# [Try it]
All lines from the one with "drives (hev : rise" onward, through the last line of the records below, are to be retyped word for word.

# [Exercise data]
theorem witness_StepKeepsTheEndpointInvariants :
    EndpointInv { slave .transmit 7 0x80#8 false false true with
      pending := [{ fmt := .host, word := 0b01011#16, beside := .none }] } ∧
    HostOnly { slave .transmit 7 0x80#8 false false true with
      pending := [{ fmt := .host, word := 0b01011#16, beside := .none }] } ∧
    ∃ t, step { slave .transmit 7 0x80#8 false false true with
      pending := [{ fmt := .host, word := 0b01011#16, beside := .none }] } = .next t :=
  ⟨by decide, by decide, ⟨_, rfl⟩⟩

theorem witness_InvariantsKeepUpdateLive :
    EndpointInv (slave .transmit 7 0x80#8 false false true) ∧ (slave .transmit 7 0x80#8 false false true).life = .live :=
  ⟨by decide, rfl⟩

theorem witness_StepKeepsTheHistoryBracketed :
    Bracketed { byte .idle (some 0x50#7) 0xA3#8 with
      history := [.hasDevice 0x50#7 true, .transactionStart 0x50#7]
      pending := [{ fmt := .ctl, word := 0#16, beside := .none }] } ∧
    NoForeignRegistryCall { byte .idle (some 0x50#7) 0xA3#8 with
      history := [.hasDevice 0x50#7 true, .transactionStart 0x50#7]
      pending := [{ fmt := .ctl, word := 0#16, beside := .none }] } ∧
    ∃ t, step { byte .idle (some 0x50#7) 0xA3#8 with
      history := [.hasDevice 0x50#7 true, .transactionStart 0x50#7]
      pending := [{ fmt := .ctl, word := 0#16, beside := .none }] } = .next t :=
  ⟨rfl, by decide, ⟨_, rfl⟩⟩

theorem witness_StepKeepsTheRegistryCanonical :
    ({ slave .transmit 3 0x00#8 true true true with
      pending := [{ fmt := .ctl, word := 1#16, beside := .none }] }).registry.wf = true ∧
    ∃ t, step { slave .transmit 3 0x00#8 true true true with
      pending := [{ fmt := .ctl, word := 1#16, beside := .none }] } = .next t := ⟨by decide, ⟨_, rfl⟩⟩

theorem witness_ByteOnTheWireIsWrittenToTheDevice :
    (line .receiveWait false true 0).life = .live ∧
    ((line .receiveWait false true 0).decoderState = .receive ∨
      (line .receiveWait false true 0).decoderState = .receiveWait) ∧
    (line .receiveWait false true 0).bitPosition = 0 ∧ (line .receiveWait false true 0).clockLevel = false ∧
    ((line .receiveWait false true 0).transferState = .receiveAddress ∨
      (line .receiveWait false true 0).transferState = .receiveData) ∧
    (line .receiveWait false true 0).currentAddress = some 0x50#7 := by decide

/-- The other sub-state, with both directions. -/
theorem witness_ByteOnTheWireIsWrittenToTheDevice_first :
    (master .receive .receiveAddress (some 0x50#7) 0 0xA0#8 false false true).life = .live ∧
    (master .receive .receiveAddress (some 0x50#7) 0 0xA0#8 false false true).bitPosition = 0 ∧
    (master .receive .receiveAddress (some 0x50#7) 0 0xA0#8 false false true).transferState = .receiveAddress ∧
    (master .receive .receiveAddress (some 0x50#7) 0 0xA0#8 false false true).direction = .write ∧
    ({ master .receive .receiveAddress (some 0x50#7) 0 0xA0#8 false false true with
      direction := .read }).direction = .read := by decide

theorem witness_ByteIsReadBackOnTheWire :
    (slave .transmitStart 0 0x81#8 false false false).life = .live ∧
    ((slave .transmitStart 0 0x81#8 false false false).decoderState = .transmitStart ∨
      (slave .transmitStart 0 0x81#8 false false false).decoderState = .transmit) ∧
    (slave .transmitStart 0 0x81#8 false false false).bitPosition = 0 ∧
    (slave .transmitStart 0 0x81#8 false false false).clockLevel = false := by decide

end Sys2Proof.Tests
end

section
/-! What one answered `update` does, said once as an inversion (R86 to R92), and the two line levels after it (R11, R12). -/

namespace Sys2Proof.Machine

/-! ### The end states of an `update` -/

/-- The end states of an `update(c, d)` that starts at entry levels `pc`, `pd`: one constructor for each body that the 59
cells share, with the decoder states and events that run it. -/
inductive UpdateEnds (pc pd c d : Level) (s : State) : State → Prop
  /-- LOW and HOLD, in every state. -/
  | still (hev : classify pc pd c d = .low ∨ classify pc pd c d = .hold) :
      UpdateEnds pc pd c d s (epilogue pc c d d s)
  /-- FALL outside the two transmitting states. -/
  | fallQuiet (hev : classify pc pd c d = .fall) (h₁ : s.decoderState ≠ .transmitStart)
      (h₂ : s.decoderState ≠ .transmit) : UpdateEnds pc pd c d s (epilogue pc c d d s)
  /-- FALL in the two transmitting states (R134, R138). -/
  | fallSending (hev : classify pc pd c d = .fall)
      (hst : s.decoderState = .transmitStart ∨ s.decoderState = .transmit) :
      UpdateEnds pc pd c d s (epilogue pc c d d (toAcknowledgeAtEight s))
  /-- A rising edge that is only echoed (R102, R148). -/
  | echo (hev : rise pc c = true)
      (hst : s.decoderState = .transmitWait ∨ s.decoderState = .idle ∧ (pd && !d) = false) :
      UpdateEnds pc pd c d s (epilogue pc c d d s)
  /-- START and LSTART in IDLE (R101). -/
  | opens (hev : idleStartCondition Config.switches pc pd c d = true) (hst : s.decoderState = .idle) :
      UpdateEnds pc pd c d s (epilogue pc c d d (openReception s))
  /-- A rising edge that samples a bit (R106, R107). -/
  | samples (hev : rise pc c = true) (hst : s.decoderState = .receive ∨ s.decoderState = .receiveWait)
      (hpos : s.bitPosition ≠ 8) : UpdateEnds pc pd c d s (epilogue pc c d d (byteBoundary (sampleBit d s)))
  /-- The acknowledge bit (R112). -/
  | acknowledges (hev : rise pc c = true) (hst : s.decoderState = .acknowledge) :
      UpdateEnds pc pd c d s (epilogue pc c d false (handOver s))
  /-- A rising edge that drives a bit and returns early (R89, R133). -/
  | drives (hev : rise pc c = true) (hst : s.decoderState = .transmitStart ∨ s.decoderState = .transmit)
      (hpos : s.bitPosition ≠ 8) : UpdateEnds pc pd c d s (earlyReturn c d (driveBit s))
  /-- The master's not-acknowledge (R140). -/
  | notAcknowledged (hev : classify pc pd c d = .rise1) (hst : s.decoderState = .transacknowledge) :
      UpdateEnds pc pd c d s (epilogue pc c d d (stopAction (raiseAnomaly .nakEnd s)))
  /-- The master's acknowledge (R141). -/
  | acknowledged (hev : classify pc pd c d = .rise0) (hst : s.decoderState = .transacknowledge) :
      UpdateEnds pc pd c d s (epilogue pc c d d { fetchNext s with decoderState := .transmitStart })
  /-- The repeated start (R105, R109). -/
  | restarts (hev : classify pc pd c d = .start)
      (hst : s.decoderState = .receive ∨ s.decoderState = .receiveWait) :
      UpdateEnds pc pd c d s (epilogue pc c d d (repeatedStart s))
  /-- A start in TRANSMIT_WAIT (R146). -/
  | refetches (hev : classify pc pd c d = .start) (hst : s.decoderState = .transmitWait) :
      UpdateEnds pc pd c d s (epilogue pc c d d (fetchNext s))
  /-- A stop acted on (R83). -/
  | stops (hev : classify pc pd c d = .stop) (hst : s.decoderState ≠ .idle) :
      UpdateEnds pc pd c d s (epilogue pc c d d (stopAction s))
  /-- A start or stop without an action in this state, recorded (R223). -/
  | ignores (hev : classify pc pd c d = .stop ∧ s.decoderState = .idle ∨
      classify pc pd c d = .start ∧ (s.decoderState = .acknowledge ∨ s.decoderState = .transmitStart ∨
        s.decoderState = .transmit ∨ s.decoderState = .transacknowledge)) :
      UpdateEnds pc pd c d s
        (epilogue pc c d d (raiseAnomaly (.ignoredTransition s.decoderState (classify pc pd c d)) s))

# [Task solution]
  | drives (hev : rise pc c = true) (hst : s.decoderState = .transmitStart ∨ s.decoderState = .transmit)
      (hpos : s.bitPosition ≠ 8) : UpdateEnds pc pd c d s (earlyReturn c d (driveBit s))
  /-- The master's not-acknowledge (R140). -/
  | notAcknowledged (hev : classify pc pd c d = .rise1) (hst : s.decoderState = .transacknowledge) :
      UpdateEnds pc pd c d s (epilogue pc c d d (stopAction (raiseAnomaly .nakEnd s)))
  /-- The master's acknowledge (R141). -/
  | acknowledged (hev : classify pc pd c d = .rise0) (hst : s.decoderState = .transacknowledge) :
      UpdateEnds pc pd c d s (epilogue pc c d d { fetchNext s with decoderState := .transmitStart })
  /-- The repeated start (R105, R109). -/
  | restarts (hev : classify pc pd c d = .start)
      (hst : s.decoderState = .receive ∨ s.decoderState = .receiveWait) :
      UpdateEnds pc pd c d s (epilogue pc c d d (repeatedStart s))
  /-- A start in TRANSMIT_WAIT (R146). -/
  | refetches (hev : classify pc pd c d = .start) (hst : s.decoderState = .transmitWait) :
      UpdateEnds pc pd c d s (epilogue pc c d d (fetchNext s))
  /-- A stop acted on (R83). -/
  | stops (hev : classify pc pd c d = .stop) (hst : s.decoderState ≠ .idle) :
      UpdateEnds pc pd c d s (epilogue pc c d d (stopAction s))
  /-- A start or stop without an action in this state, recorded (R223). -/
  | ignores (hev : classify pc pd c d = .stop ∧ s.decoderState = .idle ∨
      classify pc pd c d = .start ∧ (s.decoderState = .acknowledge ∨ s.decoderState = .transmitStart ∨
        s.decoderState = .transmit ∨ s.decoderState = .transacknowledge)) :
      UpdateEnds pc pd c d s
        (epilogue pc c d d (raiseAnomaly (.ignoredTransition s.decoderState (classify pc pd c d)) s))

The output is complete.